### WHAT TO WORK ON
Print, from the listing below, the lines starting at the line containing "-- ==== Sys2Proof/Machine/Operands.lean" and ending at the line containing "The band of", exactly as they stand, and print nothing else.

### RECORDS SHOWN
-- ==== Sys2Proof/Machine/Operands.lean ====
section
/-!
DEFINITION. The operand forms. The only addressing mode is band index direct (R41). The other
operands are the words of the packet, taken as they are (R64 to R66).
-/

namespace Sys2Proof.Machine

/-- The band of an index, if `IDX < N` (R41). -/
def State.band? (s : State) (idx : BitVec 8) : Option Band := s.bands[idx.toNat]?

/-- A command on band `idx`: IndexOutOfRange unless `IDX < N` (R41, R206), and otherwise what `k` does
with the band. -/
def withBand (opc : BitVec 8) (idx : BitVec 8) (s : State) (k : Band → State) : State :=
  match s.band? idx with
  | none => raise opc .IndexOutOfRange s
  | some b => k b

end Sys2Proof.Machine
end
* * *
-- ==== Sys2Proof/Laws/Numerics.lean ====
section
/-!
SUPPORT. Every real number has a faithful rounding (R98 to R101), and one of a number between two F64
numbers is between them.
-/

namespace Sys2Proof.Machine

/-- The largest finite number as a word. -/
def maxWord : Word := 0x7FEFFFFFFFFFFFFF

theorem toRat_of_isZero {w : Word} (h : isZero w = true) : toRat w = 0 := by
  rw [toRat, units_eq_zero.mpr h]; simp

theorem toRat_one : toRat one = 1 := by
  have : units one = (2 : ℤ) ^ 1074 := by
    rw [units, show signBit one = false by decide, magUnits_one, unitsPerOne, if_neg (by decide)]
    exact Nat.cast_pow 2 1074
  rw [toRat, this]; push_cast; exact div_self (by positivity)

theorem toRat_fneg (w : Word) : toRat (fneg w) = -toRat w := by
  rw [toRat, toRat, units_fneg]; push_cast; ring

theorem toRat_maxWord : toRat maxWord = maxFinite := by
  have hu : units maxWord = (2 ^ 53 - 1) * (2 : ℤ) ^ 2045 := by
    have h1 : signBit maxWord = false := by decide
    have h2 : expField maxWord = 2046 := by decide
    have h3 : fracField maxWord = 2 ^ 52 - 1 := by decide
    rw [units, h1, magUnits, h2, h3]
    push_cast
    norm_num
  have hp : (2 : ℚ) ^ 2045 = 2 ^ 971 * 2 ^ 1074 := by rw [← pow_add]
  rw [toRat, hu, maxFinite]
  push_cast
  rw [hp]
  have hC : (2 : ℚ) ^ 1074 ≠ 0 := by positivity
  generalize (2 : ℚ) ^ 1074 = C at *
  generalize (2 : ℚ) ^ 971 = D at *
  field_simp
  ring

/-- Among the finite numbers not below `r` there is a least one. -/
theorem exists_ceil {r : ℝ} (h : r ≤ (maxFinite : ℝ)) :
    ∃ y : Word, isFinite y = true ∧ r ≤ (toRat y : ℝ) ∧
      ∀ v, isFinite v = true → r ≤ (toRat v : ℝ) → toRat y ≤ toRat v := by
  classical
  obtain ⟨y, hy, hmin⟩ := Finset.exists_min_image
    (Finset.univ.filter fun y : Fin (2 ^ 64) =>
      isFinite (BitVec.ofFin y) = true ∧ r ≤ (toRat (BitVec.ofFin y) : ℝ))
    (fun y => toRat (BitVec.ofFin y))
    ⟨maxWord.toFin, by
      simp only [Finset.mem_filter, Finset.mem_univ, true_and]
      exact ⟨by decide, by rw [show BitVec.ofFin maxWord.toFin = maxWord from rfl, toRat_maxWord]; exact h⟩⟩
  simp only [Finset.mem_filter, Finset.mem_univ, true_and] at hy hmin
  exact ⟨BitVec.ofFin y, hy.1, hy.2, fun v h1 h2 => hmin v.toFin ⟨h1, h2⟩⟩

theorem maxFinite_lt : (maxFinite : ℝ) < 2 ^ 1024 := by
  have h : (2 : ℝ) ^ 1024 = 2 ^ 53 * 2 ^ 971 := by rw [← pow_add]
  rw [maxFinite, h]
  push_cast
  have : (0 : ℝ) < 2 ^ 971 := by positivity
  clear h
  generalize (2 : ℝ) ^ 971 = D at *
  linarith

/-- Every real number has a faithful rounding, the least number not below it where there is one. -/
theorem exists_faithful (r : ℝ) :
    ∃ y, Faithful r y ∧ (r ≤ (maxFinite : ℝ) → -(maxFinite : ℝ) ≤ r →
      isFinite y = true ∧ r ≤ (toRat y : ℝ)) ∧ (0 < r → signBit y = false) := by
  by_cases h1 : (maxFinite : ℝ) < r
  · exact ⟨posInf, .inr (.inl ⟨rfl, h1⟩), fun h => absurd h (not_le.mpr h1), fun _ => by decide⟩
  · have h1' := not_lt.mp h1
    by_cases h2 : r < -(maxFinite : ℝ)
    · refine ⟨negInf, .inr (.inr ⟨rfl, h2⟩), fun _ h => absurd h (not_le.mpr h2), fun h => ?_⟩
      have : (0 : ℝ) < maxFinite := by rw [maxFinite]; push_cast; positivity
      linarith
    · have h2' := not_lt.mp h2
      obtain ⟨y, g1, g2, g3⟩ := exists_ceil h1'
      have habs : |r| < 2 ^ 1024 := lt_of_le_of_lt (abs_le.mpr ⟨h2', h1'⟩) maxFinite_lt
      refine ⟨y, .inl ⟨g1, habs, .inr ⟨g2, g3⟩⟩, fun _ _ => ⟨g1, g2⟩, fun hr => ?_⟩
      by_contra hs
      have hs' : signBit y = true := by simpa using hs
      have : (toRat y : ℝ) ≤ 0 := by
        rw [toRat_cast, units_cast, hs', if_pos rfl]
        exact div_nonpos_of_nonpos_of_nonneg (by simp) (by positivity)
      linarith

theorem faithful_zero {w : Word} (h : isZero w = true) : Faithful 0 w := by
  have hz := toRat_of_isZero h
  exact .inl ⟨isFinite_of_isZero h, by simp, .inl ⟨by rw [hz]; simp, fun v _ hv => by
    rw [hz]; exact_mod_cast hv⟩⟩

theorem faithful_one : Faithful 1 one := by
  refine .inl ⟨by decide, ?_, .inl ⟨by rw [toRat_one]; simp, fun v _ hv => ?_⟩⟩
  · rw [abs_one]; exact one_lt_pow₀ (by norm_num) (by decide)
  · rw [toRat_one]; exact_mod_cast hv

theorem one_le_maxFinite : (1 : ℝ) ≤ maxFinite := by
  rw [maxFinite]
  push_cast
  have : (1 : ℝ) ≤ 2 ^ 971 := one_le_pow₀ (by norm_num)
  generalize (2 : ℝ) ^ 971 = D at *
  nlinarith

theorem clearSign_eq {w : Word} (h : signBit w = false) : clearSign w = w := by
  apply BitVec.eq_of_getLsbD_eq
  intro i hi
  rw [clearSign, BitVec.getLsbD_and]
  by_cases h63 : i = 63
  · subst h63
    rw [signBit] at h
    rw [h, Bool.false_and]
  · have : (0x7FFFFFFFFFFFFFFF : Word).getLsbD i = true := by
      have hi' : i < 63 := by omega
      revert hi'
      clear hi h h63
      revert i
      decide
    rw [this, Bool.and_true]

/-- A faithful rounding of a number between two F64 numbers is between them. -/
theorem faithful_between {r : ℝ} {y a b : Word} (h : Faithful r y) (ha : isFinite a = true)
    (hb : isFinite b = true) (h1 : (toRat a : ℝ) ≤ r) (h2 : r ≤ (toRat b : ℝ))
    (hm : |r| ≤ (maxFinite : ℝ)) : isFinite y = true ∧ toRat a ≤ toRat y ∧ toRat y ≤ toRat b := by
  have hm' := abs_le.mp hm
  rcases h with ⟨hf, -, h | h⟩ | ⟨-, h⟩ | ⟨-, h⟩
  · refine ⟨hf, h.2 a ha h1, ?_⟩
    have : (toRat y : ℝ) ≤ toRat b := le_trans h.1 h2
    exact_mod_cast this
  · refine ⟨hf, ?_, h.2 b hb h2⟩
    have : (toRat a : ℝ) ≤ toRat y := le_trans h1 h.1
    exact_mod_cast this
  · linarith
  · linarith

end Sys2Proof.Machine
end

### ANSWER BELOW
-- ==== Sys2Proof/Machine/Operands.lean ====
section
/-!
DEFINITION. The operand forms. The only addressing mode is band index direct (R41). The other
operands are the words of the packet, taken as they are (R64 to R66).
-/

namespace Sys2Proof.Machine

/-- The band of an index, if `IDX < N` (R41). -/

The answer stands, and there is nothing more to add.